_Problem details_. When the line containing "if v.kind = .none" is found in the data below, copy it and each line after it through the line containing "else if v.queue.head?.map", exactly and with no others.

[Records Boundary: Start]

/-- The value of a load's register (10_memory R246, R250, R251), where piece `n` of the load has read the bytes `got n` with the
mark `poi n`: a lane takes the four bytes at its column, under MASK and MZ; LDR leaves the other rows, LDB gives its one row to
every row, LDG gives each lane of its mask its own four bytes, LDM takes the bits of its rows and LDX extends its bytes. -/
def LoadedAs (c : Ctx) (i : Instr) (got : Nat → List Byte) (poi : Nat → Bool) (v : PVal) : Prop :=
  let quad (n j : Nat) : Lane := BitVec.ofNat 32 (leNat (((got n).drop (4 * j)).take 4))
  let sheet (m : MemOp) (mz : Bool) (f : Nat → Lane) (mk : Nat → Bool) (rows : Nat → Prop) : Prop :=
    let old := c.vv (c.physV m.reg.toNat)
    let k := c.maskOf m.mask.toNat
    ∃ w : Sheet, v = .v w ∧ ∀ r < 64,
      (rows r → (∀ j < 512, w.lane (512 * r + j) =
          if k.bits.getLsbD (512 * r + j) then f (512 * r + j) else if mz then 0 else old.lane (512 * r + j)) ∧
        w.mark r = mergedRow k (m.mask ≠ 0) mz old.mark mk r) ∧
      (¬rows r → (∀ j < 512, w.lane (512 * r + j) = old.lane (512 * r + j)) ∧ w.mark r = old.mark r)
  match i with
  | .lds m mz | .lds2 m _ _ _ mz => sheet m mz (fun l => quad (l / 512) (l % 512)) poi fun _ => True
  | .ldb m mz => sheet m mz (fun l => quad 0 (l % 512)) (fun _ => poi 0) fun _ => True
  | .ldr m row => sheet m (row.getLsbD 0) (fun l => quad (l / 512) (l % 512)) poi (· = row.toNat)
  | .ldg m _ mz => sheet m mz (fun l => quad l 0) (fun r => (List.range 512).any fun j =>
      (c.maskOf m.mask.toNat).bits.getLsbD (512 * r + j) && poi (512 * r + j)) fun _ => True
  | .ldm _ => ∃ w : MaskV, v = .m w ∧ (∀ l < 32768, w.bits.getLsbD l = ((got (l / 512)).getD (l % 512 / 8) 0).getLsbD (l % 8)) ∧
      ∀ r < 64, w.marks.getLsbD r = poi r
  | .ldx _ wid => v = .x ⟨BitVec.ofInt 64 (intVal (wid.toNat % 2 == 0 && wid.toNat != 6) (8 * widBytes wid.toNat) (leNat (got 0))), poi 0⟩
  | _ => False

/-- The last data of a load in flight is about to arrive by the happening `e`: from local memory, from the host, or with a read
reply of another package; `val` gives each piece its bytes and its mark (10_memory R237, 18_platform R394, 14_fabric R325). -/
def LastData (s : State) (x : Access) (e : Instr) (val : RdPiece → List Byte × Bool) : Prop :=
  let due := x.rd.filter fun p => p.got = none
  (∀ p ∈ x.rd, ∀ g, p.got = some g → val p = g) ∧
  ((e = .longLoadArrival ∧ s.arg = .id x.id ∧ s.core.evpops = [] ∧ s.core.ctlOps = [] ∧
      ∀ p ∈ due, p.home = .here ∧ s.unitsReady p.addr p.len = true ∧ s.unitsGone p.addr p.len = false ∧
        val p = (s.locRead p.addr p.len, s.locPoi p.addr p.len)) ∨
    (e = .longLoadArrival ∧ due ≠ [] ∧ x.hsent = true ∧ s.hostAnswers x.id = true ∧ (∀ p ∈ due, p.home = .host) ∧
      ∃ bs : List Byte, s.arg = .arrival x.id (.host bs) ∧ bs.length = (due.map (·.len)).sum ∧
        ∀ n p, due[n]? = some p → val p = ((bs.drop ((due.take n).map (·.len)).sum).take p.len, false)) ∨
    (e = .readReply ∧ ∃ k y r j q, s.arg = .id k ∧ s.cellAt k = some y ∧ y.type = .readReply ∧ s.reqOf y = some r ∧
      r.why = .load x.id j ∧ x.rd[j]? = some q ∧ (y.bytes.map (·.1)).Nodup ∧ ∀ p ∈ due, p.block = q.block ∧
        (val p).1.length = p.len ∧ (∀ n < p.len, ∀ v, (p.addr + n, v) ∈ y.bytes → (val p).1.getD n 0 = v) ∧
        (∀ n < p.len, (∀ w, (p.addr + n, w) ∉ y.bytes) → (val p).1.getD n 0 = 0) ∧
        ((val p).2 = true ↔ ∃ n < p.len, (p.addr + n) % 128 / 64 ∈ y.poi)))

/-- The state in which a load reads: it has marked the regions it touches, and met the lines found uncorrectable. -/
def readingState (ts : List (Piece × Tgt)) (t : State) : State := (t.amosFlush.meetErrors (spadSpans ts)).touch (hearthSpans ts)

/-- The flag of a compare. -/
def comparedFlag : Instr → Option Nat
  | .cmp _ _ f _ _ | .cmpi _ _ f _ _ | .fcmps _ _ f _ _ | .hchk _ f _ _ => some f.toNat
  | _ => none

/-- The instructions of the scalar, vector and load slots that write registers alone. -/
def registerOnly (i : Instr) : Bool :=
  match i with
  | .cwr .. | .fpxWrite .. | .basidWrite .. | .ltbWrite .. | .qmapWrite .. | .isldWrite .. | .egrantWrite .. | .xltwG .. => false
  | _ => match i.slot with
    | some .s0 | some .s1 | some .v0 | some .v1 | some .v2 | some .ld => true
    | _ => false

/-- The instructions that may draw. -/
def draws (i : Instr) : Bool :=
  match i with
  | .fcvtis .. | .fcvtsi .. | .vcvt .. | .vpack .. | .vunpk .. | .vqnt .. | .vdqnt .. => true
  | _ => false

/-! ## The fields of the control registers -/

/-- The reshapes. -/
def reshapes : Instr → Bool
  | .cpart .. | .cjoin .. | .csplit .. | .cfree .. => true
  | _ => false

/-- The fields of the registers that show one context, the core, the windows, the rails and the package: loop0 to loop5
(04_sequencing R84), ebst, wal, damp, rail and cfg (06_scalar R145 to R147, R149). -/
def UserRegisterFields (s : State) (b : Nat) : Prop :=
  let c := s.ctx b
  let f (n lo len : Nat) : Nat := ((s.creg b n).extractLsb' lo len).toNat
  (∀ k < 6, match c.loops[k]? with
    | some e => f (0x008 + k) 63 1 = 1 ∧ f (0x008 + k) 62 1 = e.rot.toNat ∧ f (0x008 + k) 46 16 = e.start.toNat ∧
        f (0x008 + k) 23 23 = e.idx.toNat ∧ f (0x008 + k) 0 23 = e.rem.toNat
    | none => s.creg b (0x008 + k) = 0) ∧
  f 0x011 32 32 = s.core.ins.toNat ∧ f 0x011 10 22 = 0 ∧
  f 0x011 0 10 = ((s.core.window.filter fun e => decide (s.core.beat < e.1 + 64)).map (·.2)).sum % 1024 ∧
  (∀ k < 16, let w := s.window k
    w.out < 2 ^ 15 → w.lim < 2 ^ 15 → f (0x040 + k) 32 32 = w.ackd.toNat ∧ f (0x040 + k) 31 1 = w.fail.toNat ∧
      f (0x040 + k) 16 15 = w.out ∧ f (0x040 + k) 15 1 = 0 ∧ f (0x040 + k) 0 15 = w.lim) ∧
  ((∀ l < 12, tget s.pow.steps l 0 < 16) → (∀ l < 12, f 0x050 (4 * l) 4 = tget s.pow.steps l 0) ∧ f 0x050 48 16 = 0) ∧
  (∀ k < 48, (s.creg b 0x051).getLsbD k = true ↔ k ∉ s.pow.lowBlk) ∧ f 0x051 48 16 = 0 ∧
  (s.plat.rcxl.Nodup → s.plat.rhbm.Nodup → (∀ k ∈ s.plat.rcxl, k < 8) → (∀ k ∈ s.plat.rhbm, k < 8) →
    (∀ k < 8, ((s.creg b 0x070).getLsbD (31 + k) = true ↔ k ∈ s.plat.rcxl) ∧
      ((s.creg b 0x070).getLsbD (23 + k) = true ↔ k ∈ s.plat.rhbm)) ∧
    (s.plat.rlay.Nodup → (∀ l ∈ s.plat.rlay, l < 12) → f 0x070 39 25 = 0 ∧ f 0x070 22 1 = s.plat.spare.toNat ∧
      (∀ l < 12, (s.creg b 0x070).getLsbD (10 + l) = true ↔ l ∈ s.plat.rlay) ∧ f 0x070 0 10 = s.plat.pkg.toNat))

/-- pst STATE of a partition id (09_partitions R214). -/
def partState (v : Machine.Part) : Nat :=
  if v.kind = .none then 0 else if v.err then 5 else if v.susp then 4
  else if v.queue.head?.map (fun e => reshapes e.op) = some true then 3 else if v.queue = [] then 1 else 2

/-- The fields of pst of an id (06_scalar R148, 09_partitions R214). What SKIP of a chain id counts, R214 does not say
(DESIGN CHOICE, log 121). -/
def PstFields (s : State) (b p : Nat) : Prop :=
  let v := s.part p
  let box := if v.kind = .chain then s.part (v.members.headD 0) else v
  let f (lo len : Nat) : Nat := ((s.creg b (0x060 + p)).extractLsb' lo len).toNat
  box.first < 16 → box.last < 16 → v.queue.length ≤ 64 → (∀ k, v.chain = some k → k < 16) →
  f 30 2 = 0 ∧ f 22 1 = 0 ∧ f 21 1 = box.railHi.toNat ∧ (f 20 1 = 1 ↔ v.kind ≠ .none ∧ v.uid = (s.ctx b).uid) ∧
  f 8 4 = box.quads.toNat ∧ f 4 4 = box.last ∧ f 0 4 = box.first ∧
  (v.kind ≠ .chain → f 32 32 = v.skip.toNat ∧ f 23 7 = v.queue.length ∧ f 17 3 = partState v ∧
    f 16 1 = v.chain.isSome.toNat ∧ ∀ k, v.chain = some k → f 12 4 = k) ∧
  (v.kind = .chain → f 23 7 = 0 ∧ f 16 1 = 1 ∧ f 12 4 = p ∧ (∀ q ∈ v.members, partState (s.part q) ≤ f 17 3) ∧
    (v.members ≠ [] → ∃ q ∈ v.members, partState (s.part q) = f 17 3))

[Records Boundary: End]

_Exercise answer_.
  if v.kind = .none then 0 else if v.err then 5 else if v.susp then 4
  else if v.queue.head?.map (fun e => reshapes e.op) = some true then 3 else if v.queue = [] then 1 else 2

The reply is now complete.